-------- DATA TO EXAMINE --------

-- ==== Sys2Proof/Certificates/Slice0/Obligations.lean ====
section
/-! DEFINITION. The statements about the model. A statement of a command's result says under which conditions on the state and the
operands the command has its own effect, and what it leaves alone. -/

open Sys2Proof Sys2Proof.Machine

/-- For every command c and state s, step of s with c put at the front of its queue is exec c on s with the queue's rest.
(The queue is the model's own.) (95_what_each_step_holds.md; notes/assumptions/1.md) -/
def Obligations.StepTakesTheFrontCommand : Prop :=
  ∀ (c : Instr) (s : State), step { s with pending := c :: s.pending } = exec c s

/-- With no command waiting, step answers a next state. Before auxiliary power is good it is the same state. After that its
timebase is 1 ns later, counted in 64 bits; with no change of period stored, a bell that is due at the present timebase and
has not rung rings first, and otherwise none does. Then, with no halves armed, only the timebase, the offset that a member
disciplines and its rate, the time accounts, the recovery procedures and free values change. A member outside holdover comes
nearer to the master by its rate, counted in whole 10 ns, never past an offset of 0, where its rate is 0 (R441); any other
keeps offset and rate. Memory, banks, stacks, boot, power, sensors, context settings and security stay. That a step on an
empty queue is one nanosecond is the model's choice, log 2. (01_architecture.md R20; 01_architecture.md R21;
notes/assumptions/2.md; 12_peer_ring.md R441; notes/assumptions/47.md; notes/assumptions/79.md) -/
def Obligations.EmptyQueueCountsOneNanosecond : Prop :=
  ∀ s : State, s.pending = [] →
    ∃ t, step s = .next t ∧ t.pending = [] ∧
      (s.boot.auxGood = false → t = s) ∧
      (s.boot.auxGood = true → t.ring.timebase = (s.ring.timebase + 1) % 2 ^ 64) ∧
      (t.mem = s.mem ∧ t.banks = s.banks ∧ t.stk = s.stk ∧ t.boot = s.boot ∧ t.pow = s.pow ∧ t.therm = s.therm ∧ t.cfgs = s.cfgs ∧
        t.sec = s.sec) ∧
      (s.boot.auxGood = true → s.ring.nextPeriod = 0 → s.bellDue = true →
        t.ring.lastBell = s.ring.timebase ∧ t.ring.bells = s.ring.bells + 1) ∧
      (s.boot.auxGood = true → s.ring.nextPeriod = 0 → s.bellDue = false →
        t.ring.lastBell = s.ring.lastBell ∧ t.ring.bells = s.ring.bells ∧
        ((∀ c, (s.ctx c).armed = none) →
          t = { s with ring := { s.ring with timebase := t.ring.timebase, timeError := t.ring.timeError, rate := t.ring.rate }
                       quads := t.quads, sync := { s.sync with recoveries := t.sync.recoveries }, free := t.free } ∧
          (s.ring.state ≠ 2 ∨ s.ring.holdover = true → t.ring.timeError = s.ring.timeError ∧ t.ring.rate = s.ring.rate) ∧
          (s.ring.state = 2 → s.ring.holdover = false →
            (let e := s.ring.timeError.toInt
             let w := if (s.ring.timebase + 1) % 10 = 0 then s.ring.rate / 100 else 0
             t.ring.timeError = BitVec.ofInt 32 (if e ≤ 0 then min 0 (e - w) else max 0 (e - w)) ∧
             t.ring.rate = if t.ring.timeError = 0 then 0 else s.ring.rate)) ∧
          ∀ q, t.quad q = { s.quad q with sat := (t.quad q).sat }))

--------

▶ _PROBLEM DETAILS_
Could you reproduce every entry above exactly as written?

▶ _TASK SOLUTION_
-- ==== Sys2Proof/Certificates/Slice0/Obligations.lean ====
section
/-! DEFINITION. The statements about the model. A statement of a command's result says under which conditions on the state and the
operands the command has its own effect, and what it leaves alone. -/

open Sys2Proof Sys2Proof.Machine

/-- For every command c and state s, step of s with c put at the front of its queue is exec c on s with the queue's rest.
(The queue is the model's own.) (95_what_each_step_holds.md; notes/assumptions/1.md) -/
def Obligations.StepTakesTheFrontCommand : Prop :=
  ∀ (c : Instr) (s : State), step { s with pending := c :: s.pending } = exec c s

/-- With no command waiting, step answers a next state. Before auxiliary power is good it is the same state. After that its
timebase is 1 ns later, counted in 64 bits; with no change of period stored, a bell that is due at the present timebase and
has not rung rings first, and otherwise none does. Then, with no halves armed, only the timebase, the offset that a member
disciplines and its rate, the time accounts, the recovery procedures and free values change. A member outside holdover comes
nearer to the master by its rate, counted in whole 10 ns, never past an offset of 0, where its rate is 0 (R441); any other
keeps offset and rate. Memory, banks, stacks, boot, power, sensors, context settings and security stay. That a step on an
empty queue is one nanosecond is the model's choice, log 2. (01_architecture.md R20; 01_architecture.md R21;
notes/assumptions/2.md; 12_peer_ring.md R441; notes/assumptions/47.md; notes/assumptions/79.md) -/
def Obligations.EmptyQueueCountsOneNanosecond : Prop :=
  ∀ s : State, s.pending = [] →
    ∃ t, step s = .next t ∧ t.pending = [] ∧
      (s.boot.auxGood = false → t = s) ∧
      (s.boot.auxGood = true → t.ring.timebase = (s.ring.timebase + 1) % 2 ^ 64) ∧
      (t.mem = s.mem ∧ t.banks = s.banks ∧ t.stk = s.stk ∧ t.boot = s.boot ∧ t.pow = s.pow ∧ t.therm = s.therm ∧ t.cfgs = s.cfgs ∧
        t.sec = s.sec) ∧
      (s.boot.auxGood = true → s.ring.nextPeriod = 0 → s.bellDue = true →
        t.ring.lastBell = s.ring.timebase ∧ t.ring.bells = s.ring.bells + 1) ∧
      (s.boot.auxGood = true → s.ring.nextPeriod = 0 → s.bellDue = false →
        t.ring.lastBell = s.ring.lastBell ∧ t.ring.bells = s.ring.bells ∧
        ((∀ c, (s.ctx c).armed = none) →
          t = { s with ring := { s.ring with timebase := t.ring.timebase, timeError := t.ring.timeError, rate := t.ring.rate }
                       quads := t.quads, sync := { s.sync with recoveries := t.sync.recoveries }, free := t.free } ∧
          (s.ring.state ≠ 2 ∨ s.ring.holdover = true → t.ring.timeError = s.ring.timeError ∧ t.ring.rate = s.ring.rate) ∧
          (s.ring.state = 2 → s.ring.holdover = false →
            (let e := s.ring.timeError.toInt
             let w := if (s.ring.timebase + 1) % 10 = 0 then s.ring.rate / 100 else 0
             t.ring.timeError = BitVec.ofInt 32 (if e ≤ 0 then min 0 (e - w) else max 0 (e - w)) ∧
             t.ring.rate = if t.ring.timeError = 0 then 0 else s.ring.rate)) ∧
          ∀ q, t.quad q = { s.quad q with sat := (t.quad q).sat }))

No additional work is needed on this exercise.